例えば、ガン細胞などの疾患分子に結合するbioTCI を取得すれば、1 回の投与で持続的な疾患治療につながります。
以下は初学者(高校/大学初等クラス)向けの簡単な解説記事ですが、HPには書けないmysterious secret projectも常に2〜3件進行しています。

★ 中・高分子型の共有結合薬(bioTCI)についての総説

アスピリン(バファリン)に代表される共有結合薬(Targeted Covalent Inhibitor; TCI)は、120年以上の長い歴史を持ち、そのほとんどが低分子です。私たちは、低分子TCIよりも分子標的性の高い、中・高分子型の共有結合薬(bioTCI)に着目し、その中でも特に作製が容易な「中分子bioTCI」(midTCI)に特化した研究開発を行ってきました。具体的には:
@ ペプチド型TCIのコンビナトリアルスクリーニング
A DNAアプタマーのTCI化
を、世界に先駆けて報告してきました。これらを含めた、bioTCIの歴史的背景および最新の動向を、総説として発表いたします。なお、コンビナトリアルスクリーニングとは、多数(10^9種類)の候補化合物の中から分子標的性TCIを選び出す方法であり、DNAアプタマーとは、分子標的性を持つDNAのことです。
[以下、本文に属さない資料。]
/-- REFRESH_DUE: postponed while a request of urgency 3 waits for the rank, forced at 4 owed; the owed ones are repaid when
no request of urgency 2 or 3 waits. During a point change the devices are in self-refresh. -/
def refreshDueEff (urgent idle : Bool) (s : State) : State :=
  if stage s < 5 || getF s Fld.BM_STATUS_STATE = 2 then s
  else
    let owed := getF s refOwed
    if urgent then
      let s := bump Reg.BM_CNT 5 s
      if owed + 1 < 4 then setF refOwed (owed + 1) s
      else evt Fld.BM_EVT_REFRESH_FORCED noUnit [] (bump Reg.BM_CNT 6 (bump Reg.BM_CNT 4 (setF refOwed 3 s)))
    else if idle then bumpBy (Reg.BM_CNT + 16) (owed + 1) (setF refOwed 0 s)
    else bump Reg.BM_CNT 4 s

/-- DRAM_TEMP_POLL: any device above 85 °C halves the refresh interval. -/
def dramTempEff (hot : Bool) (s : State) : State :=
  if stage s < 5 then s
  else
    let was := flag s Fld.BM_STATUS_DRAM_HOT
    let s := setF refInterval (if hot then 1950 else 3900) (setFlag Fld.BM_STATUS_DRAM_HOT hot s)
    if hot && !was then evt Fld.BM_EVT_DRAM_HOT noUnit [] s else s

/-- The target operating point: 1 is DDR5-3200 (R436). -/
def pointTarget (s : State) : Nat := if s.pwr.crit || flag s Fld.BM_CTRL_POINT then 1 else 0

/-- POINT_CHANGE_BEGIN: the target differs from the active point, and new requests are held (R436, R437). -/
def pointBeginEff (s : State) : State :=
  if 6 ≤ stage s && getF s Fld.BM_STATUS_STATE = 1 && pointTarget s ≠ getF s Fld.BM_STATUS_POINT then setF Fld.BM_STATUS_STATE 2 s
  else s

/-- POINT_CHANGE_DRAINED: steps 2 to 10 of Table 14-4. A target that changed meanwhile is evaluated anew afterwards (R438). -/
def pointDrainedEff (s : State) : State :=
  if getF s Fld.BM_STATUS_STATE ≠ 2 then s
  else
    let s := setF Fld.BM_STATUS_POINT (1 - getF s Fld.BM_STATUS_POINT) s
    let s := setF Fld.BM_STATUS_SET (1 - getF s Fld.BM_STATUS_SET) s
    let s := setF refOwed 0 s
    let s := setF Fld.BM_STATUS_STATE 1 s
    let s := bump Reg.BM_CNT 2 (bump Reg.BM_CNT 3 s)
    evt Fld.BM_EVT_POINT_DONE noUnit [] s

/-! ### Scrubber (R444, R445) -/

/-- The interval between the scrubber's reads in CLK_PWM cycles. -/
def scrubInterval (s : State) : Nat := if memLines s = 0 then 0 else (policyVal s 9).toNat * 100000000 / memLines s

/-- The walk is active. -/
def scrubRuns (s : State) : Bool := decide (6 ≤ stage s) && !halted s && !flag s Fld.INT_CTRL_SCRUB_PAUSE && decide (0 < memLines s)

/-- SCRUB_READ: the scrubber reads its next line; a line of a FAULTED channel keeps its time slot and is skipped. The
walk wraps with SCRUB_PASS; the last line of a burst resumes it. -/
def scrubReadEff (s : State) : State :=
  if !scrubRuns s then s
  else
    let pos := (getReg s Reg.INT_SCRUB_POS).toNat
    let s := setReg Reg.INT_SCRUB_INTERVAL (BitVec.ofNat 32 (scrubInterval s)) s
    let s := if ust s (uBuf (channelOf s pos)) = .faulted then s else bump Reg.INT_CNT 6 s
    if 1 < s.mem.burstLeft then
      setReg Reg.INT_SCRUB_POS (BitVec.ofNat 32 (pos + 1)) (modMem (fun m => { m with burstLeft := m.burstLeft - 1 }) s)
    else if s.mem.burstLeft = 1 then
      let s := setFlag Fld.INT_STATUS_BURST false (setReg Reg.INT_SCRUB_POS (BitVec.ofNat 32 s.mem.resume) s)
      modMem (fun m => { m with burstLeft := 0, resume := 0 }) s
    else if pos + 1 < memLines s then setReg Reg.INT_SCRUB_POS (BitVec.ofNat 32 (pos + 1)) s
    else
      let s := bumpBy Reg.INT_SCRUB_PASSES 1 (setReg Reg.INT_SCRUB_POS 0#32 s)
      evt Fld.INT_EVT_SCRUB_PASS noUnit [] s

/-- SCRUB_RESTART: the next scrubber read is line 0. -/
def scrubRestartEff (s : State) : State :=
  setReg Reg.INT_SCRUB_POS 0#32 (setFlag Fld.INT_STATUS_BURST false (modMem (fun m => { m with burstLeft := 0, resume := 0 }) s))

/-- INT_FORCE_PARITY: the next read of the line at INT_TEST_ADDR meets a persistent error. -/
def forceParityEff (s : State) : State := setF Fld.INT_CTRL_FORCE_PARITY 1 s

/-! ### The rebuild of a map (Table 14-5, class 2) -/

/-- How far a volume's chain reaches among the knots found, from the checkpoint's last knot on: consecutive numbers, each
naming its predecessor's check where that one was found. -/
def rebuildReach (ks : List (KnotRead × Knot)) : Nat → Nat → Option Nat → Nat
  | 0, seq, _ => seq
  | n + 1, seq, chk =>
    match ks.find? (fun e => e.2.seq == seq + 1 && (match chk with | some c => e.2.prevCheck == c | none => true)) with
    | some e => rebuildReach ks n (seq + 1) (some (crc32c e.1.record))
    | none => seq

/-- A volume whose map is rebuilt: what the chain reaches stays, the chain ends before its last applied knot otherwise. -/
def rebuiltVol (reads : List (KnotRead × Knot)) (v : Nat) (s : State) : State :=
  let x := volOf s v
  let ks := reads.filter (fun e => e.2.vol == v && decide (e.2.seq ≤ x.knotSeq))
  let reach := rebuildReach ks ks.length x.ckptKnot none
  let s := if reach < x.knotSeq then
      evt Fld.UNT_EVT_VOLUME_CHAIN (uVol v) [⟨1, v⟩, ⟨8, reach + 1⟩]
        (modVol v (fun x => { x with chainEnded := true, readOnly := true, knotSeq := reach, map := x.map.filter (fun e => decide (e.knotSeq ≤ reach)) }) s)
    else s
  if ust s (uVol v) = .starting then change (uVol v) (derivedVol s) .integrity s else s

/-- MOUNT_STEP_DONE while a map is rebuilt: steps 4, 5 and 6 read the medium again; nothing else of the disc changes. -/
def rebuildStepEff (d : MountData) (s : State) : State :=
  match s.media.disc.step, d with
  | .s4, .pages _ _ => modDisc (fun d => { d with step := .s5 }) s
  | .s5, .scan _ ks _ => modDisc (fun d => { d with step := .s6, pendingKnots := ks }) s
  | .s6, .chain =>
    let reads := s.media.disc.pendingKnots.filterMap (fun r => (parseKnot r).map (fun k => (r, k)))
    let vs := s.media.disc.rebuild
    let s := modDisc (fun d => { d with step := .none, rebuild := [], pendingKnots := [] }) s
    forEach (rebuiltVol reads) vs s
  | _, _ => s

/-- MOUNT_STEP_DONE (R114): of a rebuild while the disc is mounted, of the mount otherwise. -/
def mountDoneEff (d : MountData) (s : State) : State := if s.media.disc.mounted then rebuildStepEff d s else mountStepEff d s

end Sys2Proof.Machine
end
bioTCIs: Middle-to-Macro Biomolecular Targeted Covalent Inhibitors Possessing Both Semi-Permanent Drug Action and Stringent Target Specificity as Potential Antibody Replacements
by Jay Yang, Yudai Tabuchi, Riku Katsuki, and Masumi Taki
Int. J. Mol. Sci. 2023, 24(4), 3525; https://www.mdpi.com/1422-0067/24/4/3525
In Topical Collection "State-of-the-Art Molecular Immunology in Japan"
オープンアクセスなので、どなたにもお読みいただけます。

★ 最近の研究成果

1.スッポン型中分子薬剤(中分子コバレントドラッグ)

副作用なく不可逆(永続)的に疾患関連白質のみを阻害する薬剤の探索システムを確立することで、薬剤投与を最小回数で済ませること(患者のQOL向上)を目的として、標的蛋白質だけに不可逆的に共有結合する中分子型共有結合性薬剤(middle-molecule covalent drug;ラボ内スラングで「スッポン型中分子」)の開発研究を行っています。

★スッポン型開発の歴史:
スッポン型は、アスピリンに始まり100年以上の長い歴史を持つ薬剤概念ですが、我々が「中分子コバレントドラッグ」の可能性を信じて実験を開始した2013年頃は、中分子はおろか低分子においてもコバレントドラッグの新規報告例は滅多にありませんでした。不可逆的に共有結合する生理活性物質は、薬(drug)というより毒(toxicophore)のイメージが強く、科学的根拠よりも「何となく怖いもの」という漠然とした理由で敬遠され続けていたのではないかと推測しています。我々は、もしも本当に標的以外への不可逆的結合(副作用)が問題となるのであれば、分子標的性を多点認識で極限まで高めればよいのではないかと考え、低分子ではなく中分子biologicsを薬剤モダリティーとして選び、これに注力してきました。

1-1. DNA型

世界初の概念である、DNA型共有結合性薬剤(DNA covalent drug)を提唱しました。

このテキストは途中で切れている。